/-- Die of the agent behind a request. -/
def agentDie (s : State) (a : Agent) : Nat :=
  match a with
  | .core d => d
  | .cmd q _ => ((tget? s.cmd.queues q).map (fun u => cplxDie u.cplx)).getD pd0
  | .rbx w _ _ => if w < 128 then pd0 else pd1
  | a => (agentPart a).getD pd0

/-- A request is sent again no sooner than 1 µs later, counted on its requester's die (R315, R321). -/
def sendLater (h : HReq) (s : State) : State :=
  { s with home := { s.home with later := s.home.later ++ [(h, refOf s (agentDie s (reqOf h).who) + refUs)] } }

/-- The requests to be sent again whose time has come. -/
def laterDue (s : State) : List (HReq × Nat) := s.home.later.filter (fun e => decide (e.2 ≤ refOf s (agentDie s (reqOf e.1).who)))

/-! ### Requests at the home (R303) -/

/-- The line takes no other request now: blocked, filling, waiting for a directory entry, or with accepted
reductions still to apply (home order, R292). -/
def lineBusy (h : HLine) : Bool := decide (h.st = .bl ∨ h.st = .fp) || h.waitDir || !h.batch.isEmpty

/-- A reduction may join the accepted ones: not blocked or filling, fewer than 32 unapplied, and the batch
not closed (R317, R318). -/
def redAccepts (h : HLine) : Bool :=
  decide (h.st ≠ .bl ∧ h.st ≠ .fp) && !h.waitDir && decide (h.batch.length < 32) && !h.closed

/-- Holds a request in arrival order. -/
def holdReq (h : HReq) (s : State) : State :=
  let r := reqOf h
  setLine (lkey r.stack r.line) (fun l => { l with held := l.held ++ [h] }) s

/-- Holds a request ahead of the others: it was the next to be served. -/
def holdFront (h : HReq) (s : State) : State :=
  let r := reqOf h
  setLine (lkey r.stack r.line) (fun l => { l with held := h :: l.held }) s

/-- Recalls the oldest directory entry of the line's set where the set is full and the line has none (R297):
true where the request must wait. -/
def needsRecall (s : State) (k line : Nat) : Option Nat :=
  if hasDir s k line then none
  else if (dirSame s k line).length < 16 then none
  else (dirSame s k line).head?

/-- A recall that line `v` owes begins, where the line is neither blocked nor filling: its groups are invalidated as for a
write (R297). With no partition to wait for its entry is free at once. -/
def beginRecall (k v : Nat) (s : State) : State :=
  let h := hline s (lkey k v)
  if h.recallFor.isEmpty ∨ h.st = .bl ∨ h.st = .fp then s
  else startRound k v [] (setCru k (fun c => { c with recalls := satAdd 65535 c.recalls 1 }) s)

/-- A request of `line` waits for the directory entry of line `v`. -/
def startRecall (k line v : Nat) (s : State) : State :=
  let s := setLine (lkey k v) (fun h => { h with recallFor := h.recallFor ++ [line] }) s
  beginRecall k v (setLine (lkey k line) (fun h => { h with waitDir := true }) s)

/-- A slice's misses on unpinned lines (R289). [DEDUCED, log entry 91] -/
def countMiss (k line ctx : Nat) (s : State) : State :=
  if (tget [] s.home.pins (lkey k line)).isEmpty then
    setCru k (fun c => { c with misses := tmod 0 c.misses (ctxSlice s ctx) (· + 1) }) s
  else s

§ PROMPT
Each line in the records above must be returned exactly as it stands.

§ EXPECTED ANSWER
/-- Die of the agent behind a request. -/
def agentDie (s : State) (a : Agent) : Nat :=
  match a with
  | .core d => d
  | .cmd q _ => ((tget? s.cmd.queues q).map (fun u => cplxDie u.cplx)).getD pd0
  | .rbx w _ _ => if w < 128 then pd0 else pd1
  | a => (agentPart a).getD pd0

/-- A request is sent again no sooner than 1 µs later, counted on its requester's die (R315, R321). -/
def sendLater (h : HReq) (s : State) : State :=
  { s with home := { s.home with later := s.home.later ++ [(h, refOf s (agentDie s (reqOf h).who) + refUs)] } }

/-- The requests to be sent again whose time has come. -/
def laterDue (s : State) : List (HReq × Nat) := s.home.later.filter (fun e => decide (e.2 ≤ refOf s (agentDie s (reqOf e.1).who)))

/-! ### Requests at the home (R303) -/

/-- The line takes no other request now: blocked, filling, waiting for a directory entry, or with accepted
reductions still to apply (home order, R292). -/
def lineBusy (h : HLine) : Bool := decide (h.st = .bl ∨ h.st = .fp) || h.waitDir || !h.batch.isEmpty

/-- A reduction may join the accepted ones: not blocked or filling, fewer than 32 unapplied, and the batch
not closed (R317, R318). -/
def redAccepts (h : HLine) : Bool :=
  decide (h.st ≠ .bl ∧ h.st ≠ .fp) && !h.waitDir && decide (h.batch.length < 32) && !h.closed

/-- Holds a request in arrival order. -/
def holdReq (h : HReq) (s : State) : State :=
  let r := reqOf h
  setLine (lkey r.stack r.line) (fun l => { l with held := l.held ++ [h] }) s

/-- Holds a request ahead of the others: it was the next to be served. -/
def holdFront (h : HReq) (s : State) : State :=
  let r := reqOf h
  setLine (lkey r.stack r.line) (fun l => { l with held := h :: l.held }) s

/-- Recalls the oldest directory entry of the line's set where the set is full and the line has none (R297):
true where the request must wait. -/
def needsRecall (s : State) (k line : Nat) : Option Nat :=
  if hasDir s k line then none
  else if (dirSame s k line).length < 16 then none
  else (dirSame s k line).head?

/-- A recall that line `v` owes begins, where the line is neither blocked nor filling: its groups are invalidated as for a
write (R297). With no partition to wait for its entry is free at once. -/
def beginRecall (k v : Nat) (s : State) : State :=
  let h := hline s (lkey k v)
  if h.recallFor.isEmpty ∨ h.st = .bl ∨ h.st = .fp then s
  else startRound k v [] (setCru k (fun c => { c with recalls := satAdd 65535 c.recalls 1 }) s)

/-- A request of `line` waits for the directory entry of line `v`. -/
def startRecall (k line v : Nat) (s : State) : State :=
  let s := setLine (lkey k v) (fun h => { h with recallFor := h.recallFor ++ [line] }) s
  beginRecall k v (setLine (lkey k line) (fun h => { h with waitDir := true }) s)

/-- A slice's misses on unpinned lines (R289). [DEDUCED, log entry 91] -/
def countMiss (k line ctx : Nat) (s : State) : State :=
  if (tget [] s.home.pins (lkey k line)).isEmpty then
    setCru k (fun c => { c with misses := tmod 0 c.misses (ctxSlice s ctx) (· + 1) }) s
  else s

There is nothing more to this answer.